The gross proceeds received from the sale of the units will be used for: payment of a portion of the fees owed to the CEO and CFO (48%); extinguish additional accounts payable (18%); exploration expenditures (13%); advertising and promotion (5%) and unallocated working capital (16%).
All securities issued and sold under the Offering will be subject to a hold period expiring four months and one day from their date of issuance. Completion of the Offering and the payment of any finders’ fees remain subject to the receipt of all necessary regulatory approvals, including the approval of the TSX Venture Exchange.
Certain directors and officers of the Company (the “Insiders”) are expected to participate in the Offering. Participation by Insiders in the private placement is considered a “related party transaction” pursuant to Multilateral Instrument 61-101 – Protection of Minority Security Holders in Special Transactions (“MI 61-101”). The Company expects that it will be exempt from the requirements to obtain a formal valuation and minority shareholder approval in connection with the Insiders’ participation in the private placement in reliance of sections 5.5(a) and 5.7(a) of MI 61-101, respectively, on the basis that participation in the Offering by the Insiders will not exceed 25% of the fair market value of the Company’s market capitalization.

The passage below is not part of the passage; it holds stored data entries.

/-! ## Atomics and reductions (R229–R246) -/

/-- R229, R231: `AMO` and `CAS` at issue: the checks of each address form, and one request with its operands captured and gD
outstanding.  `CAS` compares with gD.  That `CAS` and `AMO` refuse a tolerant or reduction page is log 16; where the address has
its home, log 30.

R231: the value that an atomic leaves, for operands of its width. -/
def Obligations.AtomicIssue : Prop :=
  (∀ (s : State) (g : Guard) (look : Fin 16) (d a b : GReg) (dbl two : Bool),
     let amos : List (Instr × Nat × AmoOp) := [(.amoAddDw g look dbl d a b, 2, .add), (.amoAnd g look dbl d a b, 2, .and), (.amoOr g look dbl d a b, 2, .or),
       (.amoXor g look dbl d a b, 2, .xor), (.amoMin g look dbl d a b, 2, .min), (.amoMax g look dbl d a b, 2, .max),
       (.amoMinz g look dbl d a b, 2, .minz), (.amoMaxz g look dbl d a b, 2, .maxz), (.amoSwap g look dbl d a b, 2, .swap),
       (if dbl then .amoAddD g look d a b else .amoAddW g look d a b, 1, .add)]
     let cas : Instr := if dbl then .casD g look two d a b else .casW g look two d a b
     let all : List (Instr × Meta × AmoOp) := amos.map (fun x => (x.1, metaL 0x2C g look [d] [a, b] x.2.1, x.2.2)) ++
       [(cas, metaL 0x2D g look [d] [d, a, b] (if two then 2 else 1), .cas)]
     let n := if dbl then 8 else 4
     let ea := s.g a
     let form := addrForm ea
     let x : Nat → Miss := fun va =>
       { req := reqThread s.cur, core := s.myCore, part := s.partOfThread s.cur, va, write := true, sup := s.src.sup, tol := false, red := some false }
     let away := match form with
       | .window _ _ => s.src.tdet = true ∨ (s.core s.myCore).team.any (fun t => t.mdet) = true
       | _ => False
     ∀ i ∈ all, s.executes i.2.1 →
       let sent := fun (stream : Option Nat) (pa : Option DramAt) => ∃ t r, exec i.1 s = s.completes i.2.1 t ∧ t.reqs = s.reqs ++ [r] ∧
         r.ea = ea ∧ r.stream = stream ∧ r.st = .waiting ∧ r.id = s.nextId ∧ r.tid = s.cur ∧ r.src = s.myCore ∧
         r.body = .amo i.2.2 n ((s.g b).toNat % 2 ^ (8 * n)) ((s.g d).toNat % 2 ^ (8 * n)) d pa ∧
         t.thread s.cur = { s.thread s.cur with outstanding := (s.thread s.cur).outstanding ++ [{ id := s.nextId, writes := gs [d] }] }
       (form = .nonCanonical → exec i.1 s = s.traps i.2.1 { cause := .pageFault, sub := 1, addr := ea }) ∧
       (form ≠ .nonCanonical → ea.toNat % n ≠ 0 → exec i.1 s = s.traps i.2.1 { cause := .misalign, addr := ea }) ∧
       ((∀ va, form ≠ .dram va) → form ≠ .nonCanonical → ea.toNat % n = 0 →
         (away → exec i.1 s = s.traps i.2.1 { cause := .pluralDetached, addr := ea }) ∧ (¬away → sent (some 0) none)) ∧
       (∀ va p, form = .dram va → va < 2 ^ 57 → ea.toNat % n = 0 →
         s.translate (x va) s.src.sup .write = .ok p → sent none (some { m := p.m, pa := p.pa, pin := ptePIN p.pte })) ∧
       (∀ va e, form = .dram va → va < 2 ^ 57 → ea.toNat % n = 0 →
         tlbHit (s.quad (s.translator (x va)).2).tlb (s.partition (s.translator (x va)).1 (s.partOfThread s.cur)).asid va = some e →
         bit e.pte 10 = true ∨ bit e.pte 11 = true →
         exec i.1 s = .next (s.finish i.2.1 (.trap { cause := .pageProt, addr := ea } (s.dropWalks (reqThread s.cur))))) ∧
       (∀ va c sub, form = .dram va → va < 2 ^ 57 → ea.toNat % n = 0 →
         s.translate (x va) s.src.sup .write = .fault c sub →
         (c ≠ .remoteFault → exec i.1 s = .next (s.finish i.2.1
           (.trap { cause := c, sub, addr := Word.of va } (s.dropWalks (reqThread s.cur))))) ∧
         (c = .remoteFault → ∃ t r, exec i.1 s = s.completes i.2.1 t ∧ t.reqs = s.reqs ++ [r] ∧ r.tid = s.cur ∧
           r.st = .failed { cause := .remoteFault, sub := 3, origin := 7, addr := ea }))) ∧
  (∀ (n x b : Nat), n = 4 ∨ n = 8 → x < 2 ^ (8 * n) → b < 2 ^ (8 * n) →
     let val := fun (x : Nat) => (BitVec.ofNat (8 * n) x).toInt
     amoValue .add n x b = (x + b) % 2 ^ (8 * n) ∧ amoValue .and n x b = x &&& b ∧ amoValue .or n x b = x ||| b ∧
     amoValue .xor n x b = x ^^^ b ∧ amoValue .swap n x b = b ∧
     amoValue .min n x b = (if val b < val x then b else x) ∧ amoValue .max n x b = (if val x < val b then b else x) ∧
     amoValue .minz n x b = min x b ∧ amoValue .maxz n x b = max x b)

/-- R229–R233: an atomic at its unit or pool: the old value goes back to gD, sign-extended from 32 bits, and the location takes
the new one, but for a `CAS` that does not match; a location that no way leads to (R279); requests that a switch has combined; a
reply, and a fault's, which a way back that is gone turns into `REMOTE_FAULT` (R10).  The moments, and the subcodes of blocked ways,
are the model's choices (logs 20 and 28). -/
def Obligations.AtomicEvents : Prop :=
  ∀ (s : State) (id : Nat) (r : Req) (op : AmoOp) (n b cmp : Nat) (d : GReg) (pa : Option DramAt),
    s.req? id = some r → r.body = .amo op n b cmp d pa → (n = 4 ∨ n = 8) → s.mem.wf = true → b < 2 ^ (8 * n) →
    let old := fun (x : Nat) => if n = 4 then ((BitVec.ofNat 32 x).signExtend 64).toNat else x
    let new := fun (x : Nat) => if op = .cas ∧ x ≠ cmp then x else amoValue op n x b
    (r.joined = [] → s.mayGo r = true → s.unitTurn r = true →
      (∀ c, pa = none → s.target r.src r.part (addrForm r.ea) = .ok c → s.targetRange c (addrForm r.ea) n = true →
        (s.core c).poisoned = [] → (∀ p ∈ (s.core c).pub, p.getLsbD 63 = false) →
        let x := s.poolNat c (addrForm r.ea).off n
        ∃ t : State, exec (.atomicExecute id) s = .next t ∧ (t.req? id).map (fun q => q.st) = some (.replied (old x)) ∧
          t.poolNat c (addrForm r.ea).off n = new x) ∧
      (∀ p, pa = some p → p.pa < 2 ^ 42 → p.pa % n = 0 → (s.module p.m).poisoned = [] → (s.ownership p.m p.pa).owners = [] →
        s.unitDown r.src p.m p.pa = none →
        let x := s.dramNat p.m p.pa n
        ∃ t : State, exec (.atomicExecute id) s = .next t ∧ (t.req? id).map (fun q => q.st) = some (.replied (old x)) ∧
          t.dramNat p.m p.pa n = new x) ∧
      (∀ p sub, pa = some p → s.unitDown r.src p.m p.pa = some sub → ∃ t : State, exec (.atomicExecute id) s = .next t ∧ t.mem = s.mem ∧
        (t.req? id).map (fun q => q.st) = some (.failed { cause := .remoteFault, sub, origin := 7, addr := r.ea })) ∧
      (∀ p, pa = some p → 2 ^ 42 ≤ p.pa → s.unitDown r.src p.m p.pa = none → (s.ownership p.m p.pa).owners = [] → ∃ t : State, exec (.atomicExecute id) s = .next t ∧ t.mem = s.mem ∧
        (t.req? id).map (fun q => q.st) = some (.failed { cause := .memsideError, sub := 1, origin := 7, addr := r.ea }))) ∧
    (∀ id2 q b2 cmp2 d2, s.req? id2 = some q → q.body = .amo .add n b2 cmp2 d2 pa → id ≠ id2 → s.ready r = true → s.ready q = true →
      s.combinable r q = true → ∃ t : State, exec (.amoCombine id id2) s = .next t ∧ t.mem = s.mem ∧
        (t.req? id2).map (fun q => q.st) = some (.joined id) ∧
        (t.req? id).map (fun r => r.joined) = some (r.joined ++ (id2, b2) :: q.joined)) ∧
    let back := s.blockedWay (s.replyFrom r) (dieOfCore r.src)
    (∀ p, pa = some p → s.replyFrom r = p.m * 16 + dieOfPa p.pa) ∧
    (∀ x, r.st = .failed x → (s.thread r.tid).alive = true → ∃ t : State, exec (.atomicFaultReply id) s = .next t ∧ t.req? id = none ∧
      t.thread r.tid = { s.thread r.tid with
        outstanding := (s.thread r.tid).outstanding.filter (fun o => o.id != id)
        pending := (s.thread r.tid).pending ++ [match back with
          | none => x
          | some sub => { x with cause := .remoteFault, sub }] }) ∧
    (∀ v sub, r.st = .replied v → back = some sub → (s.thread r.tid).alive = true →
      ∃ t : State, exec (.remoteReply id) s = .next t ∧ t.req? id = none ∧ t.thread r.tid = { s.thread r.tid with
        outstanding := (s.thread r.tid).outstanding.filter (fun o => o.id != id)
        pending := (s.thread r.tid).pending ++ [
          { cause := .remoteFault, sub, origin := if r.stream.isSome then 4 else 7, unit := r.stream.getD 0, addr := r.ea }] }) ∧
    (∀ v, r.st = .replied v → back = none → (s.thread r.tid).outstanding.any (fun o => o.id == r.id) = true →
      ∃ t : State, exec (.remoteReply id) s = .next t ∧ t.req? id = none ∧ (t.thread r.tid).g = ((s.thread r.tid).setG d (Word.of v)).g)

/-- R234, R235, R238, R239: `ACC` and `FOLD` at issue: only DRAM has regions; the settings of `ACCR`, the alignment, and the
region's pages are checked; then one request with the physical addresses of the element and its slot, or of the line and its
slots.  A page of them that has RED clear or TOL set traps `PAGE_PROT` (R238).

R235, R236, R238, R239: at the unit, an accumulate adds its value into the slot and counts one arrival at the line; a fold adds
the slots, in their order, to each element, leaves them +0, and the count 0; a slot on another channel than its base, or in another
module, is refused.  That the whole of it happens in one event is log 20. -/
def Obligations.ReductionRegions : Prop :=
  (∀ (s : State) (g : Guard) (a b : GReg),
     let accr := s.src.accr.toNat
     let slot := accr / 2 ^ 58
     let ns := accr / 2 ^ 51 % 2 ^ 7
     let f64 := accr / 2 ^ 50 % 2 = 1
     let at_ := fun (x j : Nat) => x + 4096 * (accr % 2 ^ 25) + j * (32 * (accr / 2 ^ 25 % 2 ^ 25))
     let x : Nat → Miss := fun va =>
       { req := reqThread s.cur, core := s.myCore, part := s.partOfThread s.cur, va, write := true, sup := s.src.sup, tol := false, red := some true }
     let page := fun (va : Nat) (p : Place) => va < 2 ^ 57 ∧ s.translate (x va) s.src.sup .write = .ok p
     let prot := fun (va : Nat) => s.translate (x va) s.src.sup .write = .fault .pageProt 0
     (∀ va e, tlbHit (s.quad (s.translator (x va)).2).tlb (s.partition (s.translator (x va)).1 (s.partOfThread s.cur)).asid va = some e →
       bit e.pte 10 = true ∨ bit e.pte 11 = false → prot va) ∧
     let clean := fun (ps : List Place) => ∀ p ∈ ps, bit p.pte 6 = true
     let m := metaG 0x2E g [] [a, b]
     let mf := metaG 0x2E g [] [a]
     let accs : List (Instr × Bool × Word) := [(.accF32 g a b, false, (s.g b).setWidth 32 |>.setWidth 64),
       (.accBf16 g a b, false, ((s.g b).setWidth 16 |>.setWidth 64) <<< 16), (.accF64 g a b, true, s.g b)]
     ((∀ va, addrForm (s.g a) ≠ .dram va) →
       (s.executes m → ∀ i ∈ accs, exec i.1 s = s.traps m { cause := .pageFault, sub := 1, addr := s.g a }) ∧
       (s.executes mf → exec (.fold g a) s = s.traps mf { cause := .pageFault, sub := 1, addr := s.g a })) ∧
     (∀ va, addrForm (s.g a) = .dram va →
       (s.executes m → ∀ i ∈ accs,
         let w := if i.2.1 then 8 else 4
         ((ns = 0 ∨ ¬(f64 ↔ i.2.1 = true)) → exec i.1 s = s.traps m { cause := .illegal }) ∧
         (ns ≠ 0 → (f64 ↔ i.2.1 = true) → va % w ≠ 0 → exec i.1 s = s.traps m { cause := .misalign, addr := s.g a }) ∧
         (∀ q, ns ≠ 0 → (f64 ↔ i.2.1 = true) → va % w = 0 → va < 2 ^ 57 → prot va → page (at_ va slot) q →
           exec i.1 s = .next (s.finish m (.trap { cause := .pageProt, addr := s.g a } (s.dropWalks (reqThread s.cur))))) ∧
         (∀ p, ns ≠ 0 → (f64 ↔ i.2.1 = true) → va % w = 0 → page va p → at_ va slot < 2 ^ 57 → prot (at_ va slot) →
           exec i.1 s = .next (s.finish m
             (.trap { cause := .pageProt, addr := Word.of (at_ va slot) } (s.dropWalks (reqThread s.cur))))) ∧
         (∀ p q, ns ≠ 0 → (f64 ↔ i.2.1 = true) → va % w = 0 → page va p → page (at_ va slot) q →
           ∃ t r, exec i.1 s = s.completes m t ∧ (clean [p, q] → t.mem = s.mem) ∧ t.reqs = s.reqs ++ [r] ∧ r.ea = s.g a ∧
             r.tid = s.cur ∧ r.st = .waiting ∧
             r.body = .acc i.2.1 i.2.2 { m := p.m, pa := p.pa, pin := ptePIN p.pte } { m := q.m, pa := q.pa, pin := ptePIN q.pte })) ∧
       (s.executes mf →
         (ns = 0 → exec (.fold g a) s = s.traps mf { cause := .illegal }) ∧
         (∀ (p : Place) (qs : List Place), ns ≠ 0 → page va p → qs.length = ns →
           (∀ j q, qs[j]? = some q → page (at_ (va / 64 * 64) j) q) →
           ∃ t r, exec (.fold g a) s = s.completes mf t ∧ (clean (p :: qs) → t.mem = s.mem) ∧ t.reqs = s.reqs ++ [r] ∧
             r.ea = s.g a ∧ r.tid = s.cur ∧ r.st = .waiting ∧
             r.body = .fold (decide f64) { m := p.m, pa := p.pa / 64 * 64, pin := ptePIN p.pte } 
               (qs.map (fun q => { m := q.m, pa := q.pa, pin := ptePIN q.pte })))))) ∧
  (∀ (s : State) (id : Nat) (r : Req), s.req? id = some r → s.mayGo r = true → s.unitTurn r = true →
     s.mem.wf = true →
     (∀ f64 v base q, r.body = .acc f64 v base q → (s.module base.m).poisoned = [] → base.pa < 2 ^ 42 →
       s.unitDown r.src base.m base.pa = none → q.m = base.m → q.pa < 2 ^ 42 → channelOfPa q.pa = channelOfPa base.pa →
       let w := if f64 then 8 else 4
       q.pa % w = 0 → ∃ t : State, exec (.accArrival id) s = .next t ∧ t.req? id = none ∧
         t.arrivals base.m base.pa = min (s.arrivals base.m base.pa + 1) 16 ∧
         t.dramNat base.m q.pa w = memAdd f64 (s.dramNat base.m q.pa w) v.toNat % 2 ^ (8 * w)) ∧
     (∀ f64 base slots, r.body = .fold f64 base slots → (s.module base.m).poisoned = [] →
       let m := base.m
       let line := base.pa
       line % 64 = 0 → line + 64 ≤ 2 ^ 41 → s.unitDown r.src m line = none →
       (∀ q ∈ slots, q.m = m ∧ q.pa % 64 = 0 ∧ q.pa + 64 ≤ 2 ^ 41 ∧ q.pa ≠ line ∧ channelOfPa q.pa = channelOfPa line) →
       let w := if f64 then 8 else 4
       ∃ t : State, exec (.foldArrival id) s = .next t ∧ t.req? id = none ∧ t.arrivals m line = 0 ∧
         ∀ e < 64 / w, (∀ q ∈ slots, t.dramNat m (q.pa + w * e) w = 0) ∧
           t.dramNat m (line + w * e) w = (slots.foldl (fun b q => memAdd f64 b (s.dramNat m (q.pa + w * e) w))
             (s.dramNat m (line + w * e) w)) % 2 ^ (8 * w)) ∧
     (∀ base q f64 v slots i, (r.body = .acc f64 v base q ∧ i = Instr.accArrival id ∨
         r.body = .fold f64 base slots ∧ q ∈ slots ∧ i = .foldArrival id) →
       base.pa < 2 ^ 42 → s.unitDown r.src base.m base.pa = none → (q.m ≠ base.m ∨ channelOfPa q.pa ≠ channelOfPa base.pa) → ∃ t : State, exec i s = .next t ∧ t.mem = s.mem ∧
         (t.req? id).map (fun x => x.st) = some (.failed { cause := .memsideError, sub := 2, origin := 7, addr := r.ea })))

This news release does not constitute an offer to sell or a solicitation of an offer to buy any of the securities in the United States of America. The securities have not been and will not be registered under the United States Securities Act of 1933 (the “1933 Act”) or any state securities laws and may not be offered or sold within the United States or to U.S. Persons (as defined in the 1933 Act) unless registered under the 1933 Act and applicable state securities laws, or an exemption from such registration is available.
On behalf of the Board of Directors
Robert Edwards
CEO and Director of Affinity Metals Corp.
Neither TSX Venture Exchange nor its Regulation Services Provider (as that term is defined in the policies of the
TSX Venture Exchange) accepts responsibility for the adequacy or accuracy of this release.
Forward-looking information
All statements included in this press release that address activities, events or developments that the Company expects, believes or anticipates will or may occur in the future are forward-looking statements. These forward-looking statements involve numerous assumptions made by the Company based on its experience, perception of historical trends, current conditions, expected future developments and other factors it believes are appropriate in the circumstances. In addition, these statements involve substantial known and unknown risks and uncertainties that contribute to the possibility that the predictions, forecasts, projections and other forward-looking statements will prove inaccurate, certain of which are beyond the Company’s control. Readers should not place undue reliance on forward-looking statements. Except as required by law, the Company does not intend to revise or update these forward-looking statements after the date hereof or revise them to reflect the occurrence of future unanticipated events.